As outlined in the National Health Reform Agreement, the NEP and NEC play a crucial role in determining the Commonwealth funding contribution to Australian public hospitals according to either hospital activity levels or, in the case of small rural hospitals, an allocation towards block funded services.
Currently, the majority of Commonwealth funding to public hospitals is determined by activity based funding. This is a way of funding public hospitals whereby they get paid for the number and mix of patients they treat. Approximately 460 public hospitals nationwide, including all the large metropolitan hospitals, receive funding based on their activity levels.
Shane Solomon, Chair of the Pricing Authority, said IHPA has consulted widely with all Australian governments in developing Determinations that reflect the costs of delivering public hospital services across the country.
The National Efficient Price for 2019-20 is $5,134 per National Weighted Activity Unit (NWAU). This is a 1.8 per cent increase in price from the NEP for 2018-19.

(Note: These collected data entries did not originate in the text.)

/-! ### Encodings -/

/-- R85, R95, R100: words written out from the encoding tables decode to the instructions they stand for. A frame or
a request presented on its own is the model's view of an inner format (log 1). -/
def Obligations.SpecWordsDecode : Prop :=
  decodeTransaction (.frame 0b00000011 [0x22, 0x01, 0x02]) = .pciSf 3 [0x22, 0x01, 0x02] ∧
  decodeTransaction (.frame 0b00011111 [0xFF]) = .pciFf 15 [0xFF] ∧
  decodeTransaction (.frame 0b00100001 [0x44]) = .pciCf 1 [0x44] ∧
  decodeTransaction (.frame 0b00110000 []) = .pciFc 0 [] ∧
  decodeTransaction (.frame 0b01111111 [0x00, 0x12]) = .pciReserved4To7 0x3F [0x00, 0x12] ∧
  decodeTransaction (.frame 0b11110000 []) = .pciReserved8ToF 0x70 [] ∧
  decodeTransaction (.request 0b00111110 [0x80]) = .testerPresent [0x80] ∧
  decodeTransaction (.request 0b00100010 [0xF1, 0x90]) = .readDataByIdentifier [0xF1, 0x90] ∧
  decodeTransaction (.request 0b00011001 [0x01]) = .readDtcInformation01 [] ∧
  decodeTransaction (.request 0b00011001 [0x0A]) = .rdtciOther [0x0A] ∧
  decodeTransaction (.command 0b0010 { did := 0x0102, bytes := [0xAB] }) = .setDid 0x0102 [0xAB] ∧
  decodeTransaction (.command 0b1011 { bytes := [0x30] }) = .decode [0x30]

/-- R85: the high nibble of byte 0 selects the frame kind, and no bit of the low nibble is lost. A frame or a request
presented on its own is the model's view of an inner format (log 1). -/
def Obligations.FrameKindFromHighNibble : Prop :=
  ∀ (b : Byte) (rest : Bytes),
    (b.toNat / 16 = 0 → decodeTransaction (.frame b rest) = .pciSf (BitVec.ofNat 4 b.toNat) rest) ∧
    (b.toNat / 16 = 1 → decodeTransaction (.frame b rest) = .pciFf (BitVec.ofNat 4 b.toNat) rest) ∧
    (b.toNat / 16 = 2 → decodeTransaction (.frame b rest) = .pciCf (BitVec.ofNat 4 b.toNat) rest) ∧
    (b.toNat / 16 = 3 → decodeTransaction (.frame b rest) = .pciFc (BitVec.ofNat 4 b.toNat) rest) ∧
    (4 ≤ b.toNat / 16 ∧ b.toNat / 16 ≤ 7 →
      decodeTransaction (.frame b rest) = .pciReserved4To7 (BitVec.ofNat 6 b.toNat) rest) ∧
    (8 ≤ b.toNat / 16 → decodeTransaction (.frame b rest) = .pciReserved8ToF (BitVec.ofNat 7 b.toNat) rest)

/-- R95: the SID, and for 0x19 the subfunction, select the service. A frame or a request presented on its own is the
model's view of an inner format (log 1). -/
def Obligations.ServiceRoutingMap : Prop :=
  (∀ sp, decodeTransaction (.request 0x3E sp) = .testerPresent sp) ∧
  (∀ sp, decodeTransaction (.request 0x10 sp) = .diagnosticSessionControl sp) ∧
  (∀ sp, decodeTransaction (.request 0x22 sp) = .readDataByIdentifier sp) ∧
  (∀ rest, decodeTransaction (.request 0x19 (0x01 :: rest)) = .readDtcInformation01 rest) ∧
  (∀ rest, decodeTransaction (.request 0x19 (0x02 :: rest)) = .readDtcInformation02 rest) ∧
  decodeTransaction (.request 0x19 []) = .rdtciOther [] ∧
  (∀ (sub : Byte) (rest : Bytes), sub ≠ 0x01 → sub ≠ 0x02 →
    decodeTransaction (.request 0x19 (sub :: rest)) = .rdtciOther (sub :: rest)) ∧
  (∀ (sid : Byte) (sp : Bytes), sid ≠ 0x3E → sid ≠ 0x10 → sid ≠ 0x22 → sid ≠ 0x19 →
    decodeTransaction (.request sid sp) = .sidUnsupported sid sp)

/-- R100, R103: the 16 command codes and the operands each command takes. The operand lanes are the model's (log 3). -/
def Obligations.CommandCodeMap : Prop :=
  ∀ ops : Operands,
    decodeTransaction (.command 0x0 ops) = .reset ops.ecuId ∧
    decodeTransaction (.command 0x1 ops) = .handleFrame ops.bytes ∧
    decodeTransaction (.command 0x2 ops) = .setDid ops.did ops.bytes ∧
    decodeTransaction (.command 0x3 ops) = .addDtc ops.dtc ∧
    decodeTransaction (.command 0x4 ops) = .clearDtc ∧
    decodeTransaction (.command 0x5 ops) = .readStatus ∧
    decodeTransaction (.command 0x8 ops) = .encodeSf ops.bytes ∧
    decodeTransaction (.command 0x9 ops) = .encodeFf ops.bytes ops.totalLength ∧
    decodeTransaction (.command 0xA ops) = .encodeCf ops.bytes ops.sequenceNumber ∧
    decodeTransaction (.command 0xB ops) = .decode ops.bytes ∧
    (∀ low : BitVec 1, decodeTransaction (.command (BitVec.ofNat 4 (6 + low.toNat)) ops) = .reservedCmd6To7 low ops) ∧
    (∀ low : BitVec 2, decodeTransaction (.command (BitVec.ofNat 4 (12 + low.toNat)) ops) = .reservedCmdCToF low ops)

/-- R85, R95, R100, R106: decoding the encoding of an instruction gives it back, with every operand at every value. A
frame or a request presented on its own is the model's view of an inner format (log 1). -/
def Obligations.DecodeOfEncode : Prop :=
  ∀ i : Instr, i.canonical = true → decodeTransaction (encode i) = i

The efficient price of each public hospital service is calculated by multiplying the NWAU allocated to that service by the NEP.
- A tonsillectomy has a weight of 0.7019 NWAU which equates to $3,604.

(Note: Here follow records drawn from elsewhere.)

-- ==== Sys2Proof/Tests/Slice0.lean ====
section
/-! SUPPORT. The model's own tests. Expected results are the vectors of spec/95_test_vectors.md and words written
out bit by bit from the encoding tables of spec/30_encoding.md. Last come the witnesses: for each statement with
hypotheses, concrete values that meet them, clause by clause at the boundaries. -/

namespace Sys2Proof.Tests

open Sys2Proof
open Sys2Proof.Machine

/-- The result a transaction ended in. -/
def resultOf : Host.Outcome State Fault Refusal → Option Result
  | .next t => t.results.getLast?
  | .fault _ => none
  | .refused _ => none

/-- The state after a transaction, the reset state when there is none. -/
def stateOf : Host.Outcome State Fault Refusal → State
  | .next t => t
  | .fault _ => State.reset
  | .refused _ => State.reset

/-- Why a step stopped. -/
def stopOf : Host.Outcome State Fault Refusal → Option (Fault ⊕ Refusal)
  | .next _ => none
  | .fault f => some (.inl f)
  | .refused r => some (.inr r)

/-- An outcome that is no stop is its next state. -/
theorem next_of_stopOf_none (o : Host.Outcome State Fault Refusal) (h : stopOf o = none) : o = .next (stateOf o) := by
  cases o with
  | next _ => rfl
  | fault _ => cases h
  | refused _ => cases h

/-- The transaction's next state presents the one further result `r`. -/
abbrev EndsIn (i : Instr) (s : State) (r : Result) : Prop := (stateOf (exec i s)).results = s.results ++ [r]

/-- The result of one transaction from the reset state. -/
def run (i : Instr) : Option Result := resultOf (exec i State.reset)

/-- The reset state with stores filled. -/
def filled (did : DidStore) (dtc : List Dtc) : State :=
  { State.reset with ecu := { State.reset.ecu with did := did, dtc := dtc } }

/-- The reset state under other parameters. -/
def withParams (p : Params) : State := { State.reset with params := p }

/-- The reset state with transactions to present. -/
def presenting (ts : List Transaction) : State := { State.reset with pending := ts }

/-- WRAP_TRANSPORT_ERRORS = true. -/
def wrapping : State := withParams { Params.default with wrapTransportErrors := true }

/-- OVERSIZE_POLICY = TRUNCATE. -/
def truncating : State := withParams { Params.default with oversizePolicy := .truncate }

/-- Parameters small enough to reach: DTC_CAP = 2, DID_VAL_MAX = 6, HOST_BUF_MAX = 8. -/
def small : Params := { Params.default with dtcCap := 2, didValMax := 6, hostBufMax := 8 }

/-- A state under the small parameters, with codes stored and transactions to present. -/
def smallState (dtc : List Dtc) (ts : List Transaction) : State :=
  { filled [] dtc with params := small, pending := ts }

/-- The state before the first RESET. -/
def unbuilt (ts : List Transaction) : State := { presenting ts with constructed := false }

/-! ### Well-formedness: each check refuses an ill-formed term -/

theorem test_wf_subfunction01_is_no_other : (Instr.rdtciOther [0x01]).wellFormed 8 = false := by decide
theorem test_wf_subfunction02_is_no_other : (Instr.rdtciOther [0x02, 0xFF]).wellFormed 8 = false := by decide
theorem test_wf_routed_sids_are_not_unsupported :
    (Instr.sidUnsupported 0x3E []).wellFormed 8 = false ∧ (Instr.sidUnsupported 0x10 []).wellFormed 8 = false ∧
    (Instr.sidUnsupported 0x22 []).wellFormed 8 = false ∧ (Instr.sidUnsupported 0x19 []).wellFormed 8 = false := by
  decide
theorem test_wf_operand_too_long :
    (Instr.handleFrame (List.replicate 9 0)).wellFormed 8 = false ∧
    (Instr.handleFrame (List.replicate 8 0)).wellFormed 8 = true := by decide
theorem test_wf_accepts_fallbacks :
    (Instr.rdtciOther []).wellFormed 8 = true ∧ (Instr.rdtciOther [0x0A, 0x01]).wellFormed 8 = true ∧
    (Instr.sidUnsupported 0xFF []).wellFormed 8 = true := by decide

/-! ### Decoding: words written out from R85 (PCI) -/

theorem test_decode_pci_words :
    decodeTransaction (.frame 0b00000111 [0xAA]) = .pciSf 7 [0xAA] ∧
    decodeTransaction (.frame 0b00010010 [0x34]) = .pciFf 2 [0x34] ∧
    decodeTransaction (.frame 0b00101111 []) = .pciCf 15 [] ∧
    decodeTransaction (.frame 0b00110101 [0x01]) = .pciFc 5 [0x01] ∧
    decodeTransaction (.frame 0b01000000 []) = .pciReserved4To7 0x00 [] ∧
    decodeTransaction (.frame 0b01111110 []) = .pciReserved4To7 0x3E [] ∧
    decodeTransaction (.frame 0b10000001 []) = .pciReserved8ToF 0x01 [] ∧
    decodeTransaction (.frame 0b11111111 []) = .pciReserved8ToF 0x7F [] := by decide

- A coronary bypass (minor complexity) has a weight of 5.2449 NWAU which equates to $26,927.
- A hip replacement (minor complexity) has a weight of 3.8794 NWAU which equates to $19,917.

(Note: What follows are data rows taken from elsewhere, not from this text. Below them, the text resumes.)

-- ==== Sys2Proof/Machine/StControl.lean ====
section
/-! DEFINITION. The state of the control die: fault collector, control complexes and boot, the command set's settings and stages,
modes, power and clocks, network time, the prompt book, the ledger, modules and playbill, counters' snapshots, the windows of
BAR0 and the test access port (chapters 12, 14–21). -/
namespace Sys2Proof.Machine

/-! ### Faults (chapter 15) -/

/-- A fault record (R447). `master` is kind × 1,024 + instance; VALID is the record's being there at all. -/
structure FaultRec where
  sev : Nat
  cls : Nat
  level : Nat
  unit : Nat
  stage : Nat
  master : Nat
  access : Nat
  address : Nat
  time : Nat
  seq : Nat
  flags : Nat
  detail : Nat
  deriving DecidableEq, Repr

/-- An entry of the open-fault table (R449): the record it was opened with, its severity now and the end of its window
(`none`: FATAL has none). `taken` marks an entry firmware has taken for repair (R450). -/
structure OpenFault where
  record : FaultRec
  sev : Nat
  windowEnd : Option Nat
  taken : Bool
  /-- An injected fault whose escalation to SAFE or LOAD is reported and not applied (SUPPRESS, R463). -/
  suppress : Bool
  deriving DecidableEq, Repr

/-- How a fault that had a SEQ was closed (R464): by acknowledgement, or by its escalation; and the stage whose fault it was. -/
structure ClosedFault where
  escalated : Bool
  stage : Nat
  deriving DecidableEq, Repr

/-- The units a QUARANTINE escalation isolates (R455). -/
inductive IsoUnit where
  | paddockLine (tile paddock line : Nat)
  | microword (tile word : Nat)
  | nodeWord (tile word : Nat)
  | pipe (tile i : Nat)
  | dresser (tile i : Nat)
  | engine (tile i : Nat)
  | foldRegion (tile region : Nat)
  | thread (i : Nat)
  | lport (l : Nat)
  | other (cls unit : Nat)
  deriving DecidableEq, Repr

/-- A fault injector (R463, R566): its sixteen configuration bytes, STATE and the accesses remaining. -/
structure Injector where
  cfg : List Byte
  state : Nat
  remaining : Nat
  deriving DecidableEq, Repr

/-- An injector after reset (R566). -/
def Injector.reset : Injector := { cfg := List.replicate 16 0, state := 0, remaining := 0 }

/-- Intended against observed state of one unit (R462): comparisons in a row that disagreed, and MISMATCH raised. -/
structure Mismatch where
  count : Nat
  raised : Bool
  deriving DecidableEq, Repr

/-- The fault collector (R447–R464). -/
structure FaultSt where
  first : Option FaultRec
  higher : Option FaultRec
  prevFirst : Option FaultRec
  prevHigher : Option FaultRec
  opened : List OpenFault
  closed : SMap ClosedFault
  lastSeq : Nat
  /-- Class counters (R447), and the same per class and stage, keyed class × 8 + stage (R461). -/
  counts : SMap Nat
  stageCounts : SMap Nat
  /-- Lifetime counts for the ledger, real and injected apart (R463, R488). -/
  lifeReal : SMap Nat
  lifeInjected : SMap Nat
  overflow : Nat
  /-- FAULT.CONFIG: raised severities, classes with INTERRUPT, QUIET_PERIOD, PIN_ON_Q, PIN_MODE, CAPTURE_CE (R464). -/
  raised : SMap Nat
  interrupt : List Nat
  quietPeriod : Nat
  pinOnQ : Bool
  pinMode : Nat
  captureCe : Bool
  /-- FAULT_N: asserted, the earliest and the end of the pulse in progress, a release waiting for its end (R458). -/
  pinAsserted : Bool
  pulseEnd : Option Nat
  pinHeld : Bool
  releaseWaits : Bool
  isolated : List IsoUnit
  /-- Spare lines used per paddock and spare words used per store (R455). -/
  spares : SMap Nat
  /-- Persistent causes standing, as classes; TILE_STATE_UE as 0x1000 + tile (R456). -/
  standing : List Nat
  quietEnd : Option Nat
  injectors : SMap Injector
  mismatch : SMap Mismatch
  /-- The tick of the last comparison (R462). -/
  comparedAt : Nat
  deriving DecidableEq, Repr

/-- The fault collector after reset: everything empty, the defaults of R456 and R464. -/
def FaultSt.reset : FaultSt :=
  { first := none, higher := none, prevFirst := none, prevHigher := none, opened := [], closed := [], lastSeq := 0,
    counts := [], stageCounts := [], lifeReal := [], lifeInjected := [], overflow := 0, raised := [], interrupt := [],
    quietPeriod := 60, pinOnQ := false, pinMode := 0, captureCe := false, pinAsserted := false, pulseEnd := none,
    pinHeld := false, releaseWaits := false, isolated := [], spares := [], standing := [], quietEnd := none,
    injectors := [], mismatch := [], comparedAt := 0 }

/-! ### Control complexes and boot (chapter 12) -/

/-- A journal entry (R371): the ACCEPT of a command and, once written, its COMPLETE. `ring` is the WORK ring it came from. -/
structure JEntry where
  mb : Nat
  urgent : Bool
  ring : Option Nat
  opcode : Nat
  tag : Nat
  seq : Nat
  replaySafe : Bool
  async : Bool
  payload : List Byte
  complete : Option (Nat × List Byte)
  delivered : Bool
  generation : Nat
  deriving DecidableEq, Repr

/-- A Shepherd thread (R353–R358, R376), numbered 64 × complex + 16 × core + thread: halted, frames in its cache and in its spill
area, wakes latched while it was halted, its frame faults and restarts since LOAD, and the times of its restarts in the last second. -/
structure Thread where
  halted : Bool
  cached : Nat
  spilled : Nat
  wakes : List Nat
  faults : Nat
  restarts : Nat
  restartTimes : List Nat
  deriving DecidableEq, Repr

/-- A thread at its service entry: one frame cached, nothing spilled. -/
def Thread.reset : Thread :=
  { halted := false, cached := 1, spilled := 0, wakes := [], faults := 0, restarts := 0, restartTimes := [] }

/-- A chunked load in assembly (R97): TOTAL of the chunk that started it and the bytes received; `final` once it is complete. -/
structure Assembly where
  total : Nat
  bytes : List Byte
  final : Bool
  deriving DecidableEq, Repr

/-- An activation of service firmware in progress (R368). -/
structure Activation where
  returnMode : Nat
  since : Nat
  deriving DecidableEq, Repr

/-- The control complexes, the boot chain and identity (R353–R377). -/
structure ControlSt where
  lead : Nat
  understudy : Nat
  missCount : Nat
  lastBeat : Nat
  lateBeat : List Nat
  genReject : List Nat
  sealDelayed : List Nat
  threads : SMap Thread
  sealed : Nat
  adopted : Nat
  sealValid : Bool
  journal : List JEntry
  /-- Control recovery: no complex serves, attempts made, the time of the last (R375). -/
  noService : Bool
  attempts : Nat
  attemptAt : Nat
  /-- Slots of the flash as last read: root A, root B, service A, service B (R361). -/
  rootA : Option Image
  rootB : Option Image
  serviceA : Option Image
  serviceB : Option Image
  /-- Running images; what DEV_BOOT_SLOT shows (R363, R552). -/
  root : Option Image
  service : Option Image
  rootSlot : Nat
  serviceSlot : Nat
  bootFail : Bool
  bootCause : Nat
  rootSvn : Nat
  serviceSvn : Nat
  ownerKeys : List Nat
  deviceIdKnown : Bool
  /-- Service image chunks received, the image verified and held, the previous image (R368). -/
  fwAssembly : Option Assembly
  /-- Complete service images being verified (R368). -/
  fwChecking : List (List Byte)
  fwStaged : Option Image
  fwPrevious : Option Image
  activation : Option Activation
  /-- Debug state of the measurement list (R367). -/
  rehearsed : Bool
  mb7Used : Bool
  jtagUnlocked : Bool
  deriving DecidableEq, Repr

/-- The control complexes after reset: complex 0 leads, the understudy is ABSENT until it has its copy. -/
def ControlSt.reset : ControlSt :=
  { lead := 0, understudy := 2, missCount := 0, lastBeat := 0, lateBeat := [0, 0], genReject := [0, 0],
    sealDelayed := [0, 0], threads := [], sealed := 0, adopted := 0, sealValid := false, journal := [],
    noService := false, attempts := 0, attemptAt := 0, rootA := none, rootB := none, serviceA := none, serviceB := none,
    root := none, service := none, rootSlot := 0, serviceSlot := 0, bootFail := false, bootCause := 0, rootSvn := 0,
    serviceSvn := 0, ownerKeys := [], deviceIdKnown := false, fwAssembly := none, fwChecking := [], fwStaged := none, fwPrevious := none,
    activation := none, rehearsed := false, mb7Used := false, jtagUnlocked := false }

/-! ### Command set, stages and modes (chapters 14 and 17) -/

/-- A stage (R436–R440). STATE: 0 ABSENT, 1 CREATING, 2 READY, 3 RESIZING, 4 DISSOLVING. `ports` is a 48-bit map. -/
structure Stage where
  state : Nat
  scanWeight : Nat
  ports : Nat
  paddocks : Nat
  foldCells : Nat
  mcBase : Nat
  mcCount : Nat
  deriving DecidableEq, Repr

/-- A stage that does not exist. -/
def Stage.absent : Stage :=
  { state := 0, scanWeight := 0, ports := 0, paddocks := 0, foldCells := 0, mcBase := 0, mcCount := 0 }

/-- A reset scheduled by SYS.RESET or DEV_RESET (R430, R552): KIND, its due tick once the response doorbell was rung, the sender. -/
structure ResetPlan where
  cold : Bool
  due : Option Nat
  sender : Nat
  deriving DecidableEq, Repr

/-- A mode transition in progress (R433–R435): target, cause and, for a MODE.SET, the mailbox and tag it completes. -/
structure Transition where
  target : Nat
  cause : Nat
  mb : Option Nat
  tag : Nat
  deriving DecidableEq, Repr

/-- A staging command taken whose write is held until a retirement (R180), its stage, and whether it has been run again (R357). -/
structure Held where
  opcode : Nat
  stage : Nat
  msg : Msg
  rerun : Bool
  deriving DecidableEq, Repr

/-- Why the device is in DARK, for R504 and R513. -/
inductive DarkCause where
  | noVin
  | command
  | uvlo
  | ovp
  | trip
  deriving DecidableEq, Repr

/-- Commands, stages and modes (R429–R440, R508–R514). -/
structure CmdSt where
  /-- Settings of SYS.SET that differ from their defaults, keyed KEY × 512 + (lport or stage) (R431). -/
  settings : SMap Nat
  stages : SMap Stage
  /-- The values a RESIZE in progress asks for (R438). -/
  resizing : SMap Stage
  /-- When the dissolution of a stage was accepted (R439). -/
  dissolving : SMap Nat
  resetPlan : Option ResetPlan
  mode : Nat
  prevMode : Nat
  cause : Nat
  transition : Option Transition
  entered : Nat
  recoveries : Nat
  commandedSafe : Bool
  fwdIntent : Bool
  reason : Nat
  dark : DarkCause
  /-- A sealed resume generation: the measurements of the root and service images that sealed it, and FWD_INTENT as it then stood (R513). -/
  resume : Option (Nat × Nat × Bool)
  /-- Staging commands held, oldest first (R180). -/
  held : List Held
  deriving DecidableEq, Repr

/-- Commands and modes after reset: LOAD (R553 resets DEV_MODE to 1), no stage but S0, every setting at its default. -/
def CmdSt.reset : CmdSt :=
  { settings := [], stages := [], resizing := [], dissolving := [], resetPlan := none, mode := 1, prevMode := 0, cause := 0,
    transition := none, entered := 0, recoveries := 0, commandedSafe := false, fwdIntent := false, reason := 0,
    dark := DarkCause.noVin, resume := none, held := [] }

/-! ### Power and clocks (chapter 17) -/

/-- Adaptive voltage of one die (R499, R516), in mV: rail, window in force, fused limits; and when the loop was last pinned at a bound (R505). -/
structure Avs where
  mv : Nat
  lo : Nat
  hi : Nat
  fuseLo : Nat
  fuseHi : Nat
  pinned : Option Nat
  deriving DecidableEq, Repr

/-- A rail before its fuses are read. -/
def Avs.reset : Avs := { mv := 0, lo := 0, hi := 0, fuseLo := 0, fuseHi := 0, pinned := none }

/-- The power manager (R494–R507, R515). -/
structure PowerSt where
  vinMv : Nat
  iin : Nat
  band : Nat
  aonUp : Bool
  uvloOk : Bool
  ovp : Bool
  limit : Nat
  reserve : Nat
  precedence : List Nat
  /-- Ports not admitted, as a 48-bit map; `clHeld` those held by current-limit steps (R497, R498). -/
  held : Nat
  clHeld : List Nat
  clStep : Nat
  clAt : Nat
  clLow : Nat
  lean : Bool
  leanCause : Nat
  /-- A change of clocking in progress: to lean, and a change that waits (R502). -/
  changing : Option Bool
  changeWaits : Option Bool
  twarn : Nat
  tj : SMap Int
  warned : List Nat
  thermLow : Bool
  tlean : Bool
  tleanBelow : Option Nat
  trips : List Nat
  tripBelow : Option Nat
  avs : SMap Avs
  rootLock : Bool
  /-- Lane reference clocks lost, as an 8-bit map (R500). -/
  refLost : Nat
  pwrGood : Bool
  gated : Bool
  deriving DecidableEq, Repr

/-- The power manager after reset: full clocking dividers, LIMIT 130 A, RESERVE 20 W, TWARN 100 °C, pipes gated. -/
def PowerSt.reset : PowerSt :=
  { vinMv := 0, iin := 0, band := 0, aonUp := false, uvloOk := false, ovp := false, limit := 1300, reserve := 20,
    precedence := [], held := 0, clHeld := [], clStep := 0, clAt := 0, clLow := 0, lean := false,
    leanCause := 0, changing := none, changeWaits := none, twarn := 100, tj := [], warned := [], thermLow := false,
    tlean := false, tleanBelow := none, trips := [], tripBelow := none, avs := [], rootLock := false,
    refLost := 0, pwrGood := false, gated := true }

/-! ### Time, the prompt book and the ledger (chapter 16) -/

/-- An entry of a timestamp ring (R475). -/
structure TsEntry where
  serial : Nat
  sec : Nat
  ns : Nat
  type : Nat
  domain : Nat
  seqid : Nat
  portnum : Nat
  deriving DecidableEq, Repr

/-- PTP on one lport (R473–R476). -/
structure PtpPort where
  enabled : Bool
  oneStep : Bool
  rxDelay : Int
  txDelay : Int
  rx : List TsEntry
  tx : List TsEntry
  rxNext : Nat
  txNext : Nat
  overwritten : Nat
  deriving DecidableEq, Repr

/-- An lport's PTP state at reset: off, no delays, empty rings. -/
def PtpPort.reset : PtpPort :=
  { enabled := false, oneStep := false, rxDelay := 0, txDelay := 0, rx := [], tx := [], rxNext := 0, txNext := 0,
    overwritten := 0 }

/-- The time unit (R465–R476). Network time is `sec`, `ns` and 40 fraction bits; frequencies are parts in 10^12. -/
structure TimeSt where
  /-- The tick at which the time unit left reset; the local nanosecond count runs from it (R299, R465). -/
  zero : Nat
  sec : Nat
  ns : Nat
  frac : Nat
  freq : Int
  /-- Outstanding slew in units of 2^-40 ns, signed (R469). -/
  slew : Int
  source : Nat
  state : Nat
  lastEdge : Option Nat
  edgeOffset : Option Int
  servoFreqs : List Int
  rejects : Nat
  rejectRun : Nat
  goodRun : Nat
  lastAdjust : Nat
  setSeconds : Option Nat
  tod : Option Nat
  ppsOut : Nat
  ppsWidth : Nat
  stepThreshold : Nat
  hostTimeout : Nat
  utcOffset : Int
  freqBound : Nat
  todBaud : Nat
  servoPinned : Bool
  ppsHigh : Option Nat
  calendar : Nat
  calTick : Nat
  ptp : SMap PtpPort
  deriving DecidableEq, Repr

/-- The time unit after reset: both clocks at 0, FREE, the defaults of R476. -/
def TimeSt.reset : TimeSt :=
  { zero := 0, sec := 0, ns := 0, frac := 0, freq := 0, slew := 0, source := 0, state := 0, lastEdge := none,
    edgeOffset := none, servoFreqs := [], rejects := 0, rejectRun := 0, goodRun := 0, lastAdjust := 0,
    setSeconds := none, tod := none, ppsOut := 0, ppsWidth := 100, stepThreshold := 1000, hostTimeout := 4,
    utcOffset := 37, freqBound := 100000000, todBaud := 9600, servoPinned := false, ppsHigh := none, calendar := 0,
    calTick := 0, ptp := [] }

/-- A record of the prompt book (R480, R481), and the extent that holds it. -/
structure BookRec where
  kind : Nat
  stage : Nat
  rseq : Nat
  sec : Nat
  ns : Nat
  flags : Nat
  body : List Byte
  ext : Nat
  deriving DecidableEq, Repr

The release of the eighth NEP continues to demonstrate the impact that activity based funding is having in reducing the rate of growth in public hospital costs.
“Since the first NEP in 2011-12, there has been an average growth rate in hospital unit costs of 1.6 per cent per annum,” Mr Solomon added.
IHPA recognises there are legitimate and unavoidable costs incurred due to higher costs of care associated with treatment in remote areas. For the first time the NEP for 2019-20 extends the remoteness adjustment to include non-admitted services.
Mr Solomon noted IHPA continues to incorporate safety and quality into the pricing and funding of public hospital services to improve national health outcomes.
From July 2017 no Commonwealth funding has been provided for episodes of care with sentinel events such as medication errors leading to death. Since July 2018 funding has been adjusted for any episode of care where a hospital acquired complication occurs.
The National Efficient Cost for 2019-20 is $5.319 million. The NEC is used when public hospital services are not suitable for funding based on activity, such as small rural hospitals. In these cases, services are funded by a block allocation based on size and location. This type of funding applies to approximately 370 small rural hospitals.
“IHPA looks forward to its ongoing partnership with all Australian governments to continue to improve the value of the public investment in hospital care,” concluded Mr Solomon.
For a full copy of the National Efficient Price and National Efficient Cost Determinations 2019-20, and a guide to understanding the Determinations, visit www.ihpa.gov.au.
The policy consideration underpinning the Determinations is provided in the annual Pricing Framework for Australian Public Hospital Services.
IHPA is an independent government agency established under Commonwealth legislation as part of the National Health Reform Agreement, reached by the Council of Australian Governments in August 2011.
The agreement sets out the intention of the Australian Government and state and territory governments to work in partnership to improve health outcomes for all Australians.
IHPA is charged with implementing national activity based funding by determining the National Efficient Price and the National Efficient Cost for public hospital services each year. Activity based funding improves transparency and strengthens incentives for efficiency in the delivery of public hospital services.